• Stored items
--

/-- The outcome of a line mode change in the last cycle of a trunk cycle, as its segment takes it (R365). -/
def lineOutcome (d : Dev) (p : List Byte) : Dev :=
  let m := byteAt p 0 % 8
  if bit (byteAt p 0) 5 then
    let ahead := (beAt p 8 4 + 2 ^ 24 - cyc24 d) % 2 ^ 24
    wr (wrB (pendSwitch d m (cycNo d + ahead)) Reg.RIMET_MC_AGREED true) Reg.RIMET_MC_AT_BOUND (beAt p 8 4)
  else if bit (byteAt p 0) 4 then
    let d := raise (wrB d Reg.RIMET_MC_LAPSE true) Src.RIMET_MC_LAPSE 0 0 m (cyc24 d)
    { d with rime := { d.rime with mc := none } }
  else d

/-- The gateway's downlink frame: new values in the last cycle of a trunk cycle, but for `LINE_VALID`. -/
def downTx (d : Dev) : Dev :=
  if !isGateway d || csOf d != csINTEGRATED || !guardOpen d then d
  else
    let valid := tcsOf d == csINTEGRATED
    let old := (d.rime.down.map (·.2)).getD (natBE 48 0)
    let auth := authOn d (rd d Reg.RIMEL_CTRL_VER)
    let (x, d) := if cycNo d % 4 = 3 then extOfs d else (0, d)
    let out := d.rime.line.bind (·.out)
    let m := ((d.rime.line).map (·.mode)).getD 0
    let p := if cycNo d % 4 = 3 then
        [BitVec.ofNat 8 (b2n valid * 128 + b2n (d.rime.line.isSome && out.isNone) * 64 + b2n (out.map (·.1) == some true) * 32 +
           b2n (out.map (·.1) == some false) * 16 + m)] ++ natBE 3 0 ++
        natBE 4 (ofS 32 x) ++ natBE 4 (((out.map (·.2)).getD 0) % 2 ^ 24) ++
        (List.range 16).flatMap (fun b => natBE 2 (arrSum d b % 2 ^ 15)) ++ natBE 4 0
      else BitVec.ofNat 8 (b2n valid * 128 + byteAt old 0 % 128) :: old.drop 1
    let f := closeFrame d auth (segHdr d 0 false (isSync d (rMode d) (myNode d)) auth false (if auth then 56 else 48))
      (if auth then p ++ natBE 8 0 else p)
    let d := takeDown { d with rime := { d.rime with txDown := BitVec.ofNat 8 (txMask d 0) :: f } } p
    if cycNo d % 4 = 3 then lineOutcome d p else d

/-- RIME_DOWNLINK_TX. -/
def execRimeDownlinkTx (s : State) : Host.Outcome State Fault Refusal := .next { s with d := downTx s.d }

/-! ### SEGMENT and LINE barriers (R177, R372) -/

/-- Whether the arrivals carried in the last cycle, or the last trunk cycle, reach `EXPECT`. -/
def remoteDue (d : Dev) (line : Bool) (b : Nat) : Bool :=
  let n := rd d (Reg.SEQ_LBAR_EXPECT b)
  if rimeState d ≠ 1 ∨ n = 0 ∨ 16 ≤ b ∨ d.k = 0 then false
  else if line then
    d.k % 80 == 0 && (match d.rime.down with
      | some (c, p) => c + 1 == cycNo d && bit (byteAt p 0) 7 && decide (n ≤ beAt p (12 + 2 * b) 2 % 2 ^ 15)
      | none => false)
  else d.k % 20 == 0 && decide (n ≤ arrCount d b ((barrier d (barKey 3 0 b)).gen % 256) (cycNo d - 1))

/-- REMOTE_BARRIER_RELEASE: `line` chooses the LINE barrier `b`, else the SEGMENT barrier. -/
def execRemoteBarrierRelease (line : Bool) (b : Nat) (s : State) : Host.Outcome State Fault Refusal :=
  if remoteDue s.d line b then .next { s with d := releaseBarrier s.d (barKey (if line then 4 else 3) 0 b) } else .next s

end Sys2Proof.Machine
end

--

• Your assignment
Your reply is to repeat, unchanged, the lines above running from the one with "let ahead := (beAt" up to and including the one with "if rimeState d".

• Answer section
    let ahead := (beAt p 8 4 + 2 ^ 24 - cyc24 d) % 2 ^ 24
    wr (wrB (pendSwitch d m (cycNo d + ahead)) Reg.RIMET_MC_AGREED true) Reg.RIMET_MC_AT_BOUND (beAt p 8 4)
  else if bit (byteAt p 0) 4 then
    let d := raise (wrB d Reg.RIMET_MC_LAPSE true) Src.RIMET_MC_LAPSE 0 0 m (cyc24 d)
    { d with rime := { d.rime with mc := none } }
  else d

/-- The gateway's downlink frame: new values in the last cycle of a trunk cycle, but for `LINE_VALID`. -/
def downTx (d : Dev) : Dev :=
  if !isGateway d || csOf d != csINTEGRATED || !guardOpen d then d
  else
    let valid := tcsOf d == csINTEGRATED
    let old := (d.rime.down.map (·.2)).getD (natBE 48 0)
    let auth := authOn d (rd d Reg.RIMEL_CTRL_VER)
    let (x, d) := if cycNo d % 4 = 3 then extOfs d else (0, d)
    let out := d.rime.line.bind (·.out)
    let m := ((d.rime.line).map (·.mode)).getD 0
    let p := if cycNo d % 4 = 3 then
        [BitVec.ofNat 8 (b2n valid * 128 + b2n (d.rime.line.isSome && out.isNone) * 64 + b2n (out.map (·.1) == some true) * 32 +
           b2n (out.map (·.1) == some false) * 16 + m)] ++ natBE 3 0 ++
        natBE 4 (ofS 32 x) ++ natBE 4 (((out.map (·.2)).getD 0) % 2 ^ 24) ++
        (List.range 16).flatMap (fun b => natBE 2 (arrSum d b % 2 ^ 15)) ++ natBE 4 0
      else BitVec.ofNat 8 (b2n valid * 128 + byteAt old 0 % 128) :: old.drop 1
    let f := closeFrame d auth (segHdr d 0 false (isSync d (rMode d) (myNode d)) auth false (if auth then 56 else 48))
      (if auth then p ++ natBE 8 0 else p)
    let d := takeDown { d with rime := { d.rime with txDown := BitVec.ofNat 8 (txMask d 0) :: f } } p
    if cycNo d % 4 = 3 then lineOutcome d p else d

/-- RIME_DOWNLINK_TX. -/
def execRimeDownlinkTx (s : State) : Host.Outcome State Fault Refusal := .next { s with d := downTx s.d }

/-! ### SEGMENT and LINE barriers (R177, R372) -/

/-- Whether the arrivals carried in the last cycle, or the last trunk cycle, reach `EXPECT`. -/
def remoteDue (d : Dev) (line : Bool) (b : Nat) : Bool :=
  let n := rd d (Reg.SEQ_LBAR_EXPECT b)
  if rimeState d ≠ 1 ∨ n = 0 ∨ 16 ≤ b ∨ d.k = 0 then false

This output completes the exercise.